Sketching Little Soap Lake, WA

Eva Pietzcker at Little Soap Lake, WA

Basalt Scree at Little Soap Lake, WA

Little Soap Lake, WA

Spring foliage at Little Soap Lake, WA

Sunday, April 17, 2011

The Washington Project - Day One

After completing a residency in Ucross, Wyoming earlier this month, Cullom Gallery artist, Eva Pietzcker is in Washington State this week to begin sketching on location in places across Eastern and Western Washington in preparation for a new series of views of Washington State. The Washington Project, which began with a summer 2010 trip to the San Juan Islands, this month will take Eva to the canyons of the Tieton River, the Channeled Scablands, the Columbia River, the Hoh Rain Forest and Olympic Peninsula.  The April leg of the Project will be chronicled in a series of blog posts by myself (Beth Cullom, owner and director of Cullom Gallery) and Seattle graphic designer and gallery booster, Joe Kaftan (who will accompany Eva on the Western leg of the Project.)
 

Day One
We were caught in a bizarre karmic eddy this morning getting out of Seattle.  A maze of detours in the Sodo neighborhood as we tried to get to Daniel Smith Art Supplies for more paper and paints, led to my own detour over Beacon Hill and finally to Dan Smith.  Then a mundane trip to an AT&T store for a new SIM card for Eva and a phone car charger for me.  All so we could head into the silent spaces of Eastern Washington. Do we really need the technology? (as I sit in the car, 7:10 pm along the Tieton River, and watch blue clouds blot out the last orange rays of sun, notice that the breeze is noticeably colder, listen to the natural white noise of the river.)

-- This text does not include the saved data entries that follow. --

-- ==== Sys2Proof/Config.lean ====
section
/-!
DEFINITION. The sizes the manual fixes, and the free values: constants with no body, which nothing can
evaluate. A free value is applied to the counter `State.freeCount`, which every use advances.
-/

namespace Sys2Proof

/-- Entries of the nine tables (chapters 1 and 2). -/
def TableId.size : TableId → Nat
  | .nodeMap => 64
  | .segment => 192
  | .valve => 512
  | .drive => 32
  | .point => 128
  | .station => 3
  | .header => 4
  | .route => 48
  | .recipe => 24

/-- The event queue holds no more than 64 records (R193). -/
def Config.eventCapacity : Nat := 64

/-- FREE VALUE (log 5). The order in which the world takes expiries that come due in the same
millisecond (R113, R126, R142, R166): those of lower rank first. -/
opaque Config.raceRank : Nat → Instr → Nat

/-- FREE VALUE (log 24). The pulse number that ROUND_READ reports while the lift progress is DONE:
R208 gives the octet a place and states no value. -/
opaque Config.liftDonePulse : Nat → Octet

/-- FREE VALUE (log 24). The phase octet that ROUND_READ reports while the lift progress is DONE. -/
opaque Config.liftDonePhase : Nat → Octet

/-- FREE VALUE (log 42). What a judging visit hands to the claim arbiter and the sequencer is still on its way when the
visit ends, and reaches them later (R61, R175, R179), or is taken at once. -/
opaque Config.handoverWaits : Nat → Bool

end Sys2Proof
end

After settling in at Ali Fujino’s condo in the apple warehouse in Tieton, WA (huge thank you to Ali and Matthew for being our housing angels for this leg of the Washington Project – couldn’t have do this without you), we’ve been scouting out spots, several, and all but this one striking out.  Eva has been talking about fore, mid, and background.  And how she likes light against the composition to allow carving of “the white spaces.”  Lots of the sweeping, monochromatic stuff of this landscape may not fit the bill.  Eva is a woodblock print artist, not a photographer, or an oil painter.  And the medium she works in may effect the subjects she chooses, I’m realizing.  (Gray basalt is turning to purple in places, nicely set off by the sage green of scrub covering the cliffs.)

The plan and the actual, that’s part of art making, I’m thinking.  I’ve been planning the places we'd go, albeit with some (my) geographic disabilities always there.  So today my husband called to ask if I knew that Steamboat Rock was over 6 hours away from Tieton  - someplace I’d hoped to take Eva.  Did I know this?  No I didn’t.  Did I also know that Eva and I would talk till 1 am last night, looking at her new sketches and prints from her 2 weeks at Ucross Foundation?  Nope.  Which also meant that I didn't know that our actual leave time would be 12 noon -  far from the plan of 9 am.  So here we are, only  a few miles from downtown Tieton, but the clouds are now that gray blue and peach pink.  The river looks like celadon milk glass.  Black and dead Garry Oaks are blending with the scars of dark basalt on the other side of the river.  7:50 now; also thought we’d have dinner with Ed Marquand and friends, but nope, we’re here instead.  We are here.


April 16, 2011, Eva Pietzcker sketching on the Tieton River, WA.

Eva PIetzcker sketching along the Tieton River, WA.